Lifestyle

The Things You Didn't Know About Halloween

by Julian Sonny
Stock

As we all prepare to for Halloween tonight it is important that we stay safe, have a good time and get completely chocolate wasted.

And although millions of us will be celebrating just shortly, not many of us know the true history or tradition of this pedestrian holiday. We have decided to shed some light.

These are the things you didn’t know about Halloween.

10. Ireland is typically believed to be the birthplace of Halloween

They must have been wasted.

9. Halloween is the 3rd biggest retail oppurtunity after Christmas and Easter

Last year Tesco alone took some $55 million in sales from Halloween products. In comparison Mother's Day took $37 million, Valentine's Day $28 million and Father's Day just $20 million. Christmas took $320 million and Easter $110 million. Overall, industry estimates are for a spooktacular $280m boost to trading – 20 times more than ten years ago.

8. Halloween derives from the Celtic Irish Samhain festival, meaning summer's end

During this time people would light bonfires and wear masks to ward off the ghosts of the dead. It also incorporates the Roman harvest festival of Pomona, the goddess of fruits and seeds (thought to be the origin of apple bobbing). Pope Gregory III designated November 1 as a time to honour all saints and martyrs - All Saints’ Day - which incorporated some of the traditions of Samhain. The evening before was designated All Hallows’ Eve and later Halloween.

7. About 99% of all pumpkins sold are used as Jack 'o' Lanterns for Halloween

This custom comes from 'souling', a tradition from Ireland where turnips were carved into lanterns to remember souls in purgatory. When many Irish arrived in America during the Potato Famine, they found pumpkins in more plentiful supply and so the turnips were replaced.

6. Trick or treating also derives from souling

In the Middle Ages when the poor would beg door to door for treats in return for saying prayers for the dead - and guising - still practiced in parts of Scotland and first recorded in the late 1800s - where children in disguise sing a song or do another party piece door to door in return for cakes, fruit or money.

5. The tradition for wearing costumes derives from guising

The first mass-produced Halloween costumes appeared in America in the 1930s and it is the Americans we have to thank for the way we celebrate Halloween today.

4. More than 10% of pet owners in America dress their pets in Halloween costumes

It should also be noted that 100% of these people are white.

3. So far more than 2 million people have hit the ‘like’ button on the Cadbury’s Scream Egg Facebook page.

For the uninitiated, it has green slime instead of the familiar yolk centre.

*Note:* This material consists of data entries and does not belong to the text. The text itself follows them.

-- ==== Sys2Proof/Safety.lean ====
section
/-! DEFINITION. What a safe run is, and the terms the claims use: the firing at issue, when nothing stops or holds back a
firing, and the fabric after a firing that sends its tokens at once or waits with a record. -/

namespace Sys2Proof.Machine

/-- A step from s neither faults nor is refused. -/
def SafeStep (s : State) : Prop := ∃ t, step s = .next t

/-- n steps from s are safe. -/
def SafeRun : Nat → State → Prop
  | 0, _ => True
  | n + 1, s => ∃ t, step s = .next t ∧ SafeRun n t

/-! ## A firing that goes through -/

/-- The firing of the set at issue by a word with these fields. -/
abbrev firing (s : State) (op : Nat) (a b d e : BitVec 5) (t : BitVec 4) : FCtx :=
  mkCtx s.fab s.fab.cur s.fab.fire op a.toNat b.toNat d.toNat e.toNat t.toNat

/-- A destination code that is no exit (R141) and no entry of KIND 10 (R203, R367). -/
def plainDst (c : FCtx) (n : Nat) : Bool :=
  !(decide (0x16 ≤ n) && decide (n ≤ 0x19)) && (decide (0x0F < n) || decide (destKind (c.img.dest n) ≠ 2))

/-- Nothing stops the firing before its operands are fetched (R26, R27, R54, R134, R137, R203), no arithmetic trap is enabled
(R91), its slot opens no commit entry and its tag has none (R140), and neither destination is an exit or a route. -/
def Clear (c : FCtx) : Prop :=
  c.stops = none ∧ c.elt.aftrap = 0 ∧ opensEntry c.img c.slot = false ∧ c.elt.commitOf c.ctx c.tag = none ∧ c.namesRoute = false
    ∧ plainDst c c.d = true ∧ plainDst c c.e = true

/-- A clear firing whose tag action asks its anchor for no level and no number (R137): it needs no grant. -/
def Ready (c : FCtx) : Prop := Clear c ∧ c.granted = false

/-- An answer place is free (R340). -/
def HasPlace (c : FCtx) : Prop := (c.elt.pend.filter Pend.hasPlace).length < 32

/-- The tag of a firing's tokens (R137): RENAME puts the value sent on DSTA into F0. -/
def resultTag (c : FCtx) (outs : List Out) : DWord :=
  if c.t = 6 then
    let o := match outs.find? fun o => decide (o.dst = c.d) && o.scale.isNone with
      | some o => some o
      | none => outs.head?
    c.img.setF0 c.tag ((o.map fun o => (o.lanes.getD 0 0).toNat).getD 0)
  else c.tagNow

/-- The tokens that leave the element for one output: one for an entry of KIND 01, none for any other code (R42, R43, R165). -/
def tokens (c : FCtx) (tag : DWord) (o : Out) : List Ev :=
  if o.dst ≤ 0x0F ∧ destKind (c.img.dest o.dst) = 1 then
    let e := c.img.dest o.dst
    let tgt := entryTarget c.el e
    match o.scale with
    | some v => [.scaleTokenArrive tgt ⟨fld e 9 5, v, outTag c.img c.tag tag o⟩]
    | none => [.tokenArrive tgt (if bit e 3 then .signal else if tgt = c.el then .loopback else .packet) (entryTok e (outTag c.img c.tag tag o) o)]
  else []

/-- What waits in the element's output queue for one output (R340): a token for another element's packet port that its target holds
back, or a scale token whose target's store is full. `x` is the element itself. -/
def heldOut (c : FCtx) (tag : DWord) (x : Element) (o : Out) : List (Nat × Tok) :=
  let e := c.img.dest o.dst
  let tgt := entryTarget c.el e
  if destKind e = 1 then
    match o.scale with
    | some v => if 64 ≤ (if tgt = c.el then x else c.f.el tgt).scales.length then [(tgt, scaleAsTok ⟨fld e 9 5, v, outTag c.img c.tag tag o⟩)] else []
    | none => if bit e 3 = false ∧ tgt ≠ c.el ∧ (c.f.el tgt).holdsBack .packet = true then [(tgt, entryTok e (outTag c.img c.tag tag o) o)] else []
  else []

/-- What one output does to its own element: the sent bit of R249 and the output queue of R340 for an entry, a generator's base (R200),
ACC words or HIST counters (R176) for the codes that name them. -/
def keep (c : FCtx) (tag : DWord) (e : Element) (o : Out) : Element :=
  if o.dst ≤ 0x0F then { e with sentAt := tset e.sentAt c.ctx c.f.clock, outq := e.outq ++ heldOut c tag e o }
  else if o.eos ≠ 0 ∨ o.scale.isSome then e
  else if o.dst ≤ 0x13 then
    match lowestLane o with
    | none => e
    | some v =>
      let g := tget ⟨0, 0, 0, 0⟩ e.gens (o.dst - 0x10)
      { e with gens := tset e.gens (o.dst - 0x10) ⟨setFld g.w0 18 0 v.toNat, g.w1, 0, 0⟩ }
  else if o.dst = 0x14 then { landAll e with acc := writeRun (landAll e).acc (c.img.f (outTag c.img c.tag tag o) 0) o }
  else if o.dst = 0x15 then { e with hist := writeRun e.hist (c.img.f (outTag c.img c.tag tag o) 0) o }
  else e

/-- The element with flags recorded (R90) and the issue stamped for its context (R161). -/
def noted (c : FCtx) (fl : Flags) (e : Element) : Element :=
  { e with
    aflags := e.aflags ||| fl.setWidth 32
    slots := e.slots.map fun p => if p.2.ctx = c.ctx then (p.1, { p.2 with last := c.f.clock }) else p }

/-- The element after a firing whose outputs left it, `f` the fabric with what the form itself wrote: no record remains, and sets that wait for a completion or an answer
place are examined again (R239, R340). -/
def doneEl (c : FCtx) (f : Fabric) (fl : Flags) (tag : DWord) (outs : List Out) (e : Element) : Element :=
  ((outs.foldl (keep { c with f := f } tag) (noted c fl e)).dropPend c.id).wake fun x => decide (x.reason = .fence) || decide (x.reason = .queue ∧ x.on = 1)

/-- THE FABRIC AFTER A FIRING THAT SENDS ITS TOKENS AT ONCE: `f` is the fabric with what the form itself wrote. The issuing
element alone changes, and the messages to the anchor and the tokens join the agenda. -/
def sent (c : FCtx) (f : Fabric) (fl : Flags) (tag : DWord) (outs : List Out) : Fabric :=
  { f with
    els := tset f.els c.el (doneEl c f fl tag outs (f.el c.el))
    agenda := f.agenda ++ c.anchorMsg ++ outs.flatMap (tokens c tag) }

/-- THE FABRIC AFTER A FIRING THAT WAITS with a record: the record joins those of its element under the next number, with the
result tag as far as it is known, and the messages to the anchor join the agenda. -/
def waiting (c : FCtx) (f : Fabric) (fl : Flags) (p : Pend) : Fabric :=
  let e := noted c fl (f.el c.el)
  { f with
    els := tset f.els c.el { e with pend := e.pend ++ [{ p with tag := c.tagNow, grant := c.granted, masked := false, ordered := false, placed := false }], nextId := e.nextId + 1 }
    agenda := f.agenda ++ c.anchorMsg }

/-- Instruction i completes at s as the firing c, sending its tokens at once. -/
def Sends (i : Instr) (s : State) (c : FCtx) (f : Fabric) (fl : Flags) (outs : List Out) : Prop :=
  exec i s = .next { s with fab := sent c f (fl ||| c.extFlags) (resultTag c outs) outs }

/-- Instruction i completes at s as the firing c with a record that waits. -/
def Waits (i : Instr) (s : State) (c : FCtx) (f : Fabric) (fl : Flags) (p : Pend) : Prop :=
  exec i s = .next { s with fab := waiting c f (fl ||| c.extFlags) p }

/-- The flags of several lanes. -/
def orFlags (l : List Flags) : Flags := l.foldr (· ||| ·) 0

/-- The lanes of a firing (R105): in every lane of V the value and the flags are as `L` says; any other lane passes a through
where the formats agree, holds 0 where they do not, and sets no flag. -/
def LanesAre (c : FCtx) (r : List (DWord × Flags)) (L : Nat → DWord → Flags → Prop) : Prop :=
  r.length = c.len ∧ ∀ (k : Nat) (h : k < r.length),
    if c.on k then L k r[k].1 r[k].2 else r[k] = (if c.fin = c.fout then c.va k else 0, 0)

/-- INSTRUCTION i COMPLETES AT s AS A LANE OPERATION (R105, R106): its lanes are as `L` says, the same run leaves to both
destinations under V, and the flags of the valid lanes are recorded. Nothing but the issuing element and the agenda changes. -/
def Lanewise (i : Instr) (s : State) (c : FCtx) (L : Nat → DWord → Flags → Prop) : Prop :=
  ∃ r : List (DWord × Flags), LanesAre c r L ∧ Sends i s c s.fab (orFlags (r.map (·.2))) (c.both c.valid (r.map (·.1)))

/-- The same of an operation that draws on the stochastic-rounding state (R87): `L` says how each valid lane leaves it. -/
def LanewiseSR (i : Instr) (s : State) (c : FCtx) (L : Nat → Word → DWord → Flags → Word → Prop) : Prop :=
  ∃ (r : List (DWord × Flags)) (srs : List Word), r.length = c.len ∧ srs.length = c.len + 1 ∧ srs[0]? = some c.elt.srstate
    ∧ (∀ (k : Nat) (h : k < r.length), if c.on k then L k (srs.getD k 0) r[k].1 r[k].2 (srs.getD (k + 1) 0)
        else r[k] = (if c.fin = c.fout then c.va k else 0, 0) ∧ srs.getD (k + 1) 0 = srs.getD k 0)
    ∧ Sends i s c (s.fab.modEl c.el fun e => { e with srstate := srs.getD c.len 0 }) (orFlags (r.map (·.2))) (c.both c.valid (r.map (·.1)))

end Sys2Proof.Machine
end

2. In 1964 Helen Pfeil of Greenlawn, New York, was arrested for handing out arsenic-laced sweets to teens

She was considered too old to trick or treat and wanted to start trouble.

1. Approximately 598 million pounds of candy is sold during Halloween season

Thats $1.9 billion worth of sweets sold during the Halloween in America. Nearly 90 million pounds of that is is chocolate.